START Source material
/-! ### The widths of the counters -/

/-- `ceilLog2 m` is the least width in which `m` values fit (00_scope.md section 4). -/
theorem ceilLog2_le_iff (m w : Nat) : ceilLog2 m ≤ w ↔ m ≤ 2 ^ w := by
  have hpos := Nat.two_pow_pos w
  unfold ceilLog2
  split
  · omega
  · rw [Nat.succ_le_iff, Nat.log2_lt (by omega)]
    omega

/-- All values below `n` are below a bound exactly when `n` is at most the bound. -/
theorem forall_lt_lt_iff (n b : Nat) : (∀ i, i < n → i < b) ↔ n ≤ b :=
  ⟨fun h => Nat.le_of_not_lt fun hb => Nat.lt_irrefl b (h b hb), fun h _ hi => Nat.lt_of_lt_of_le hi h⟩

/-! ### The statements about single operations -/

/-- Settles O23: the only slot a push writes is the one at `next_slot`. -/
theorem pushFrame : Obligations.PushFrame := by
  intro s s' t h hexec
  obtain ⟨hcfg, hhost⟩ := exec_keeps_cfg_host hexec
  exact ⟨hcfg, hhost, fun i hi => exec_push_reads_other hexec hi⟩

/-- Settles O26: the slot written reads as the reading pushed, every other as before, so the averaging meets an
unwritten slot that is not the one written. -/
theorem averagingAnUnwrittenSlotFaults : Obligations.AveragingAnUnwrittenSlotFaults := by
  intro s t h i hv hlt hfull hi hne hnone
  set s' := advance (s.withSlots (Memory.write s.slots s.nextSlot (pushReading t h))) with hs'
  have hother {k : Nat} (hk : k ≠ s.nextSlot) : Memory.read s'.slots k = Memory.read s.slots k :=
    memory_read_write_other _ _ hk
  obtain ⟨j, hj, herr, hjnone⟩ := slotReadAll_unwritten (s := s') (List.range s'.cfg.n) (fun _ => List.mem_range.1)
    ⟨i, List.mem_range.2 hi, (hother hne).trans hnone⟩
  have hjne : j ≠ s.nextSlot := by
    rintro rfl
    simp [hs'] at hjnone
  have hready : ready s' = true := (ready_iff s').2 hfull
  have hresult : pushResult s' = .error (.unwrittenSlot j) := by
    simp only [pushResult, hready, windowReadings, herr, if_true]
  exact ⟨j, execPush_of_pushResult_error hv hlt hresult, List.mem_range.1 hj, hjne, (hother hjne).symm.trans hjnone⟩

/-- Settles O30: a width holds the values below `n` exactly when `n` is at most its power of two. -/
theorem counterWidthsSuffice : Obligations.CounterWidthsSuffice := by
  intro n _
  refine ⟨(forall_lt_lt_iff _ _).2 ((ceilLog2_le_iff _ _).1 (Nat.le_max_right _ _)), fun k hk => ?_, fun w hw h => ?_,
    fun w h => (ceilLog2_le_iff _ _).2 (h n (Nat.le_refl n))⟩
  · exact Nat.lt_of_lt_of_le (Nat.lt_succ_of_le hk) ((ceilLog2_le_iff _ _).1 (Nat.le_refl (cntWidth n)))
  · exact Nat.max_le.2 ⟨hw, (ceilLog2_le_iff _ _).2 ((forall_lt_lt_iff _ _).1 h)⟩

/-- Settles O31: each mean is a function of its own component of the window after the push. -/
theorem componentsAreNeverMixed : Obligations.ComponentsAreNeverMixed := by
  intro s₁ s₂ t₁ t₂ a₁ a₂ t h t' h' hcfg hnext hexec₁ hexec₂ hout₁ hout₂
  obtain ⟨rs₁, hrs₁, rfl⟩ := exec_push_average hexec₁ hout₁
  obtain ⟨rs₂, hrs₂, rfl⟩ := exec_push_average hexec₂ hout₂
  have hmap (f : Reading → Sample) := exec_push_windowReadings_map_eq f hcfg hnext hexec₁ hexec₂ hrs₁ hrs₂
  refine ⟨fun ht hread => ?_, fun hh hread => ?_⟩
  · simp only [averageOf, hcfg, hmap Reading.t ht hread]
  · simp only [averageOf, hcfg, hmap Reading.h hh hread]

/-- Settles O38: idling and the reset event leave the configuration, and so does every operation. -/
theorem configurationNeverChanges : Obligations.ConfigurationNeverChanges := by
  intro s s' hstep
  rcases step_next_cases hstep with ⟨-, rfl⟩ | ⟨rest, -, rfl⟩ | ⟨c, rest, -, hexec⟩
  · rfl
  · rfl
  · exact (exec_keeps_cfg_host hexec).1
END Source material
Say, as a number only, how many lines of the data contain "hstep".

2